New Delhi: India’s ‘R-value’, which indicates how rapidly COVID-19 is spreading, was recorded at 2.2 between 7 and 13 January, a drop from the previous two weeks, according to a preliminary analysis by IIT Madras.
The R-value of Mumbai was 1.3, Delhi 2.5, Chennai 2.4 and Kolkata 1.6, according to the analysis by IIT Madras’ Department of Mathematics and Centre of Excellence for Computational Mathematics and Data Science headed by Prof Neelesh S Upadhye and Prof S Sundar.
It was close to 2.9 nationally from 25 December to 31 December while it was 4 between 1 and 6 January.
The R-value marks the number of people an infected person can spread the disease to. A pandemic is considered to end if this value goes below 1.

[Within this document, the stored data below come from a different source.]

/-- What every operation of this group carries. -/
def Issue.engOp (x : Issue) (cls : Bool) (idx : Nat) (work : EngWork) : EngOp :=
  let pad := fun (t : Team) => (t.core, (x.s.core t.core).scratchBase t.slice)
  let ranks := match x.gangOf with
    | some g => g.members.map fun m => (x.s.teams.find? m).elim (0, 0) pad
    | none => []
  { cls := cls, die := x.die, idx := idx, work := work, team := x.g.team, grp := x.g.grp, ctx := x.team.ctx, launch := x.team.launch,
    core := x.team.core, pc := x.grp.pc, windows := x.context.windows, after := x.grp.horizon, pads := pad x.team :: ranks,
    tbase := x.unit.tensorBase x.team.slice, vbase := vaultKey (clusterOf x.team.core) ((x.team.vault.map (·.1)).getD 0) }

/-- The slot an ENG names (R163). -/
structure Shape where
  len : Nat
  rows : Nat
  spitch : Int
  dpitch : Int
  elem : Nat
deriving DecidableEq, Repr

def shapeAt (x : Issue) (slot : Nat) : Option Shape :=
  (x.team.shapes.find? slot).map fun ws =>
    let w := fun i => (ws.getD i 0).toNat
    { len := w 0, rows := w 1 + 1, spitch := (ws.getD 3 0 ++ ws.getD 2 0 : BitVec 64).toInt,
      dpitch := (ws.getD 5 0 ++ ws.getD 4 0 : BitVec 64).toInt, elem := w 6 }

/-- The eight words that ENG.SHAPE reads, from an even register on (R163). -/
def shapeBase (o : Eng) : Nat := match o.a with | .reg n => n.toNat | _ => 127
def shapeWords (x : Issue) (o : Eng) : List W32 := (List.range 8).map fun j => x.grp.sreg (shapeBase o + j)

/-- Register values that ENG.SHAPE refuses (R163). -/
def shapeBad (ws : List W32) : Bool :=
  let w := fun i => (ws.getD i 0).toNat
  w 0 = 0 || w 0 > 2 ^ 24 || w 1 ≥ 65536 || w 6 ≥ 256 || w 7 != 0

/-- What ENG.SHAPE asks for (R55). -/
def engShapePlan (o : Eng) : Plan :=
  let n := shapeBase o
  let srcs := match o.a with | .reg n => (List.range 8).map fun j => (Src.reg (n + BitVec.ofNat 7 j), 1) | _ => []
  engPlan o (!o.w || o.idx != 0x3F || o.imm.toNat ≥ 16) srcs (fun x => n % 2 != 0 || decide (n > 120) || decide (n + 8 > x.team.k.s))
    (srcs.map fun c => { src := c, operand := fun x => shapeBad (shapeWords x o) })

/-- ENG.SHAPE (R163). -/
def execEngShape (o : Eng) : State → Out :=
  program (.engShape o) (engShapePlan o) fun x =>
    if !x.selected then .ok (engSkip x o) else
    engStart x (.ok (x.seq (x.s.updTeam x.g.team fun t => { t with shapes := t.shapes.put o.imm.toNat (shapeWords x o) })))

/-! ## Copy functions (R164, R165) -/

/-- Container bytes of a format in memory (R165). -/
def containerBytes (fmt : Nat) : Nat :=
  let w := elemWidth fmt
  if w ≤ 8 then 1 else if w ≤ 16 then 2 else if w ≤ 32 then 4 else 8

inductive CopyFn where
  | copy | plane | gather | scatter | fill | unplane
deriving DecidableEq, Repr

/-- Fields of a copy function (R164): tensor space only and always for PLANE's destination and UNPLANE's source. -/
def copyIllegal (f : CopyFn) (o : Eng) : Bool :=
  let ss := o.imm.toNat / 16 % 4
  let ds := o.imm.toNat / 64 % 4
  decide (o.imm.toNat ≥ 2 ^ 11) || decide (o.imm.toNat / 256 % 8 > 4) || (decide (ss = 3) != decide (f = .unplane)) ||
    (decide (ds = 3) != decide (f = .plane)) || (decide (f = .fill) && ss != 0)

/-- A slot that suits the function (R163, R165). -/
def copySuits (f : CopyFn) (h : Shape) : Bool :=
  match f with
  | .copy | .fill => true
  | .gather | .scatter => h.rows == 1 && [1, 2, 4, 8].contains h.elem
  | .plane | .unplane => decide (h.elem < 128) && mtxFormat (h.elem % 64) && h.rows % 16 == 0 && h.len == 16 * containerBytes (h.elem % 64)

/-- Bytes that a PLANE or UNPLANE spans in TENSOR space. -/
def planeSpan (h : Shape) : Nat := h.rows / 16 * blockBytes (h.elem / 64 == 1) (h.elem % 64)

/-- The ranges of a copy function and the operation that they make (R158 step 3, R165). The address list of a SCATTER, which lies in
the destination space, is read: it is checked for R and registered as a source (DESIGN CHOICE: the spec does not say which permission
and which lock it takes; log 95). -/
def copyOp (x : Issue) (f : CopyFn) (o : Eng) (h : Shape) (idx : Nat) : Except Stop EngOp :=
  let ss := spaceOf (o.imm.toNat / 16 % 4)
  let ds := spaceOf (o.imm.toNat / 64 % 4)
  let sideB := h.elem / 64 == 1
  let base : EngOp := { x.engOp false idx .copy with
    sspace := ss, dspace := ds, len := h.len, rows := h.rows, spitch := h.spitch, dpitch := h.dpitch, elem := h.elem,
    fmt := BitVec.ofNat 6 h.elem, scope := BitVec.ofNat 3 (x.scope (BitVec.ofNat 3 (o.imm.toNat / 256 % 8))) }
  let done := fun (op : EngOp) (s d : List RangeHold) => { op with locks := s ++ d }
  match f with
  | .copy =>
    let op := { base with src := x.engAddr ss o.a, dst := x.engAddr ds o.b }
    (allHolds x ss (rowStarts ss op.src h.rows h.spitch) h.len permR false).bind fun s =>
      (allHolds x ds (rowStarts ds op.dst h.rows h.dpitch) h.len permW true).map fun d => done op s d
  | .fill =>
    let op := { base with work := .fill (x.read groupThread o.b 0), dst := x.engAddr ds o.a }
    (allHolds x ds (rowStarts ds op.dst h.rows h.dpitch) h.len permW true).map fun d => done op [] d
  | .gather =>
    let n := h.len / h.elem
    let op := { base with work := .gather, src := x.engAddr ss o.a, dst := x.engAddr ds o.b, len := n * h.elem }
    if n = 0 then .ok op else
    (allHolds x ss [op.src] (8 * n) permR false).bind fun s => (allHolds x ds [op.dst] (n * h.elem) permW true).map fun d => done op s d
  | .scatter =>
    let n := h.len / h.elem
    let op := { base with work := .scatter, src := x.engAddr ss o.a, dst := x.engAddr ds o.b, len := n * h.elem }
    if n = 0 then .ok op else
    (allHolds x ss [op.src] (n * h.elem) permR false).bind fun s => (allHolds x ds [op.dst] (8 * n) permR false).map fun d => done op s d
  | .plane =>
    let op := { base with work := .plane sideB, src := x.engAddr ss o.a, dst := x.engWord o.b }
    (allHolds x ss (rowStarts ss op.src h.rows h.spitch) h.len permR false).bind fun s =>
      (allHolds x ds [op.dst] (planeSpan h) permW true).map fun d => done op s d
  | .unplane =>
    let op := { base with work := .unplane sideB, src := x.engWord o.a, dst := x.engAddr ds o.b }
    (allHolds x ss [op.src] (planeSpan h) permR false).bind fun s =>
      (allHolds x ds (rowStarts ds op.dst h.rows h.dpitch) h.len permW true).map fun d => done op s d

/-- The slot that a copy function names does not suit it (R163, R165). -/
def copyBad (f : CopyFn) (o : Eng) (x : Issue) : Bool := !((shapeAt x (o.imm.toNat % 16)).any (copySuits f))

/-- What a copy function asks for (R55). -/
def copyPlan (f : CopyFn) (o : Eng) : Plan :=
  engPlan o (copyIllegal f o) [(o.a, 2), (o.b, if f = .fill then 1 else 2)] (copyBad f o)

/-- A copy function at its ENG (R158). -/
def engCopy (i : Instr) (f : CopyFn) (o : Eng) : State → Out :=
  program i (copyPlan f o) fun x =>
    if !x.selected then .ok (engSkip x o) else
    engStart x <|
      match shapeAt x (o.imm.toNat % 16) with
      | none => .error (.trap tIllegalOperand)
      | some h =>
        (copyOp x f o h ((pickEngine x o).getD 0)).bind fun op =>
        match (pickEngine x o).bind fun _ => x.enter x.s o op with
        | some (_, s1, w) => .ok (engReply x o s1 w)
        | none => .error (.wait .stalled .engine)

/-- ENG.COPY (R165). -/
def execEngCopy (o : Eng) : State → Out := engCopy (.engCopy o) .copy o
/-- ENG.PLANE (R165). -/
def execEngPlane (o : Eng) : State → Out := engCopy (.engPlane o) .plane o
/-- ENG.GATHER (R165). -/
def execEngGather (o : Eng) : State → Out := engCopy (.engGather o) .gather o
/-- ENG.SCATTER (R165). -/
def execEngScatter (o : Eng) : State → Out := engCopy (.engScatter o) .scatter o
/-- ENG.FILL (R165). -/
def execEngFill (o : Eng) : State → Out := engCopy (.engFill o) .fill o
/-- ENG.UNPLANE (R165). -/
def execEngUnplane (o : Eng) : State → Out := engCopy (.engUnplane o) .unplane o

/-! ## WAIT, QUERY, CANCEL (R161, R162) -/

def tokenPlan (o : Eng) : Plan := engPlan o (o.idx != 0 || o.imm != 0) [(o.a, 1)]

/-- An ended operation's status; DONE raises the group's horizon to its completion time (R161, R193). -/
def tokenDone (x : Issue) (o : Eng) (k : Token) (st : W32) : State :=
  engReplied x o (if st = stDone then x.s.updGroup x.g fun g => g.raise k.done else x.s) st

/-- The token that WAIT, QUERY and CANCEL name. -/
def tokenNamed (x : Issue) (o : Eng) : Except W32 (Nat × Token) := tokenLook x.team o.cls (x.read groupThread o.a 0)

/-- ENG.WAIT (R161). -/
def execEngWait (o : Eng) : State → Out :=
  program (.engWait o) (tokenPlan o) fun x =>
    if !x.selected then .ok (engSkip x o) else
    engStart x <|
      match tokenNamed x o with
      | .error st => .ok (engReply x o x.s st)
      | .ok (e, k) => match k.ended with
        | some (st, _) => .ok (x.seq (tokenDone x o k st))
        | none => .error (.wait .parked (.token e))

/-- What QUERY leaves (R161). -/
def queryEffect (x : Issue) (o : Eng) : State :=
  match tokenNamed x o with
  | .error st => engReplied x o x.s st
  | .ok (_, k) => match k.ended with
    | some (st, _) => tokenDone x o k st
    | none => engReplied x o x.s stPending

/-- ENG.QUERY (R161). -/
def execEngQuery (o : Eng) : State → Out :=
  program (.engQuery o) (tokenPlan o) fun x =>
    if !x.selected then .ok (engSkip x o) else engStart x (.ok (x.seq (queryEffect x o)))

/-- What CANCEL leaves: it ends an operation that has not ended (R162). -/
def cancelEffect (x : Issue) (o : Eng) : State :=
  match tokenNamed x o with
  | .error _ => engReplied x o x.s 2
  | .ok (_, k) => if k.ended.isSome then engReplied x o x.s 1 else engReplied x o (x.s.endOp k.op stCancelled) 0

/-- ENG.CANCEL (R162). -/
def execEngCancel (o : Eng) : State → Out :=
  program (.engCancel o) (tokenPlan o) fun x =>
    if !x.selected then .ok (engSkip x o) else engStart x (.ok (x.seq (cancelEffect x o)))

/-! ## Counters and triggers (R167, R170, R171, R195) -/

/-- The peer entry of a number where it may be used by a collective (R451): its endpoint. -/
def State.peer? (s : State) (n : Nat) : Option (W64 × W64) :=
  if n ≥ 4096 then none else
  (s.io.peers.find? n).bind fun (a, b) => if a.getLsbD 63 && a.extractLsb' 61 2 == 0 then some (a, b) else none

/-- The peer that a collective operation names. -/
def EngWork.peerNo : EngWork → Option Nat
  | .send p .. => some p
  | .reduce p .. => some p
  | _ => none

/-- The skew groups whose tracked collective a firing of a slot is (R451): the lowest-numbered entry of the group names the
slot, and an operation that the firing starts names a peer of the group. -/
def State.tracked (s : State) (slot : Nat) (ops : List Nat) : List Nat :=
  (List.range 8).filter fun g => g != 0 &&
    (match List.find? (fun ((_, e) : Nat × W64 × W64) => e.1.getLsbD 63 && peerGroup e == g) s.io.peers with
      | some (_, e) => peerTrig e == slot
      | none => false) &&
    ops.any fun id => (s.ops.find? id).any fun o => (o.work.peerNo.bind s.peer?).any fun e => peerGroup e == g

/-- A pool returns from the step of an arrival skew: a step not yet taken is forgotten (R425), and a class that is in force stays. -/
def Cluster.unskew (c : Cluster) : Cluster :=
  match c.skewFrom with
  | some p =>
    let now := match c.changing with | some (_, n) => n | none => c.cls
    let back := if c.stepTo.isSome ∨ now = p then none else some p
    { c with skewFrom := none, stepNoted := false, stepTo := back }
  | none => c

/-- The next tracked collective ends what an arrival skew did for the one before: power lent or borrowed, and the steps of
classes (R425). -/
def State.endSkew (s : State) : State :=
  let back := fun ((k, c) : Nat × Cluster) => (k, c.unskew)
  let due := (s.clusters.filter fun ((_, c) : Nat × Cluster) => c.skewFrom.isSome).map (·.1)
  let s1 := { s with clusters := s.clusters.map back, io := { s.io with power := { s.io.power with borrowed := 0, lent := 0 } } }
  due.foldl (fun (u : State) k => u.clusterBoundary k) s1

/-- Start the operations bound to a slot in binding order, then empty and disarm it (R170). -/
def State.fire (s : State) (ctx slot : Nat) : State :=
  let t := (s.ctx ctx).trig.get {} slot
  match t.armed with
  | none => s
  | some (c, thr) =>
    if t.bound.isEmpty || (s.ctx ctx).counters.get 0 c < thr then s else
    let groups := s.tracked slot t.bound
    let number := fun (u : State) (g : Nat) =>
      { u with io := { u.io with power := { u.io.power with collectives := u.io.power.collectives.set 0 g (u.io.power.collectives.get 0 g + 1) } } }
    let s1 := groups.foldl number (if groups.isEmpty then s else s.endSkew)
    let tags := groups.map fun g => (g, s1.io.power.collectives.get 0 g)
    let start := fun (u : State) (id : Nat) =>
      u.updOp id fun o => { o with mode := .queued, skew := tags, peer := o.work.peerNo.bind u.peer?, reached := u.time }
    let s2 := t.bound.foldl start s1
    s2.updCtx ctx fun x => { x with trig := x.trig.put slot { armed := none, bound := [] } }

/-- A counter takes a value; every slot that it arms is tested (R170). -/
def State.setCounter (s : State) (ctx c v : Nat) : State :=
  let s1 := s.updCtx ctx fun x => { x with counters := x.counters.set 0 c (min (2 ^ 32 - 1) v) }
  (List.range 256).foldl (fun (u : State) slot =>
    if (((u.ctx ctx).trig.find? slot).bind (·.armed)).any fun p => p.1 == c then u.fire ctx slot else u) s1

/-- What ENG.CNTRD asks for (R55). -/
def engCntrdPlan (o : Eng) : Plan := engPlan o (o.idx != 0x3F || o.imm != 0 || o.w) [(o.a, 1)]

/-- The counter that an ENG names in a, of 256. -/
def engCounter (o : Eng) (x : Issue) : Nat := x.engWord o.a % 256

/-- ENG.CNTRD (R171). -/
def execEngCntrd (o : Eng) : State → Out :=
  program (.engCntrd o) (engCntrdPlan o) fun x =>
    if !x.selected then .ok (engSkip x o) else
    engStart x (.ok (engReply x o x.s (BitVec.ofNat 32 (x.context.counters.get 0 (engCounter o x)))))

/-- What ENG.CNTADD asks for (R55). -/
def engCntaddPlan (o : Eng) : Plan := engPlan o (o.idx != 0x3F || o.imm != 0) [(o.a, 1), (o.b, 1)]

/-- The sum of CNTADD, clamped to a counter's range (R171). -/
def engSum (o : Eng) (x : Issue) : Nat :=
  (max 0 (min (2 ^ 32 - 1) (((x.context.counters.get 0 (engCounter o x) : Nat) : Int) + (x.read groupThread o.b 0).toInt))).toNat

/-- ENG.CNTADD (R171). -/
def execEngCntadd (o : Eng) : State → Out :=
  program (.engCntadd o) (engCntaddPlan o) fun x =>
    if !x.selected then .ok (engSkip x o) else
    engStart x (.ok (engReply x o (x.s.setCounter x.team.ctx (engCounter o x) (engSum o x)) (BitVec.ofNat 32 (engSum o x))))

/-- The register value that ENG.ARM refuses: a counter above 255. -/
def armJudged (o : Eng) : Judged := { src := (o.a, 1), operand := fun x => decide (x.engWord o.a ≥ 256) }

/-- What ENG.ARM asks for (R55). -/
def engArmPlan (o : Eng) : Plan := engPlan o (o.idx != 0x3F || decide (o.imm.toNat ≥ 256)) [(o.a, 1), (o.b, 1)] (judged := [armJudged o])

/-- The slot armed, the operation of the ARM ended at once, and the slot tested (R170). -/
def armed (o : Eng) (x : Issue) (id : Nat) (s1 : State) : State :=
  let slot := o.imm.toNat
  let s2 := s1.updCtx x.team.ctx fun c => { c with trig := c.trig.put slot { c.trig.get {} slot with armed := some (x.engWord o.a, x.engWord o.b) } }
  (s2.endOp id stDone).fire x.team.ctx slot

Dr Jayant Jha, an assistant professor in the department of mathematics at IIT Madras, said the R-value depends on transmissibility probability, contact rate and expected time interval in which infection can happen.
India added 2,71,202 new coronavirus infections to the Covid case tally that reached 3,71,22,164 on Sunday, including 7,743 cases of the Omicron variant.
The country saw 1,702 new cases of Omicron variant, the highest in a day so far, and an increase of 28.17 percent since Saturday.
Experts said it is not possible to undertake genome sequencing of each and every sample, but stressed that this wave is largely being driven by Omicron.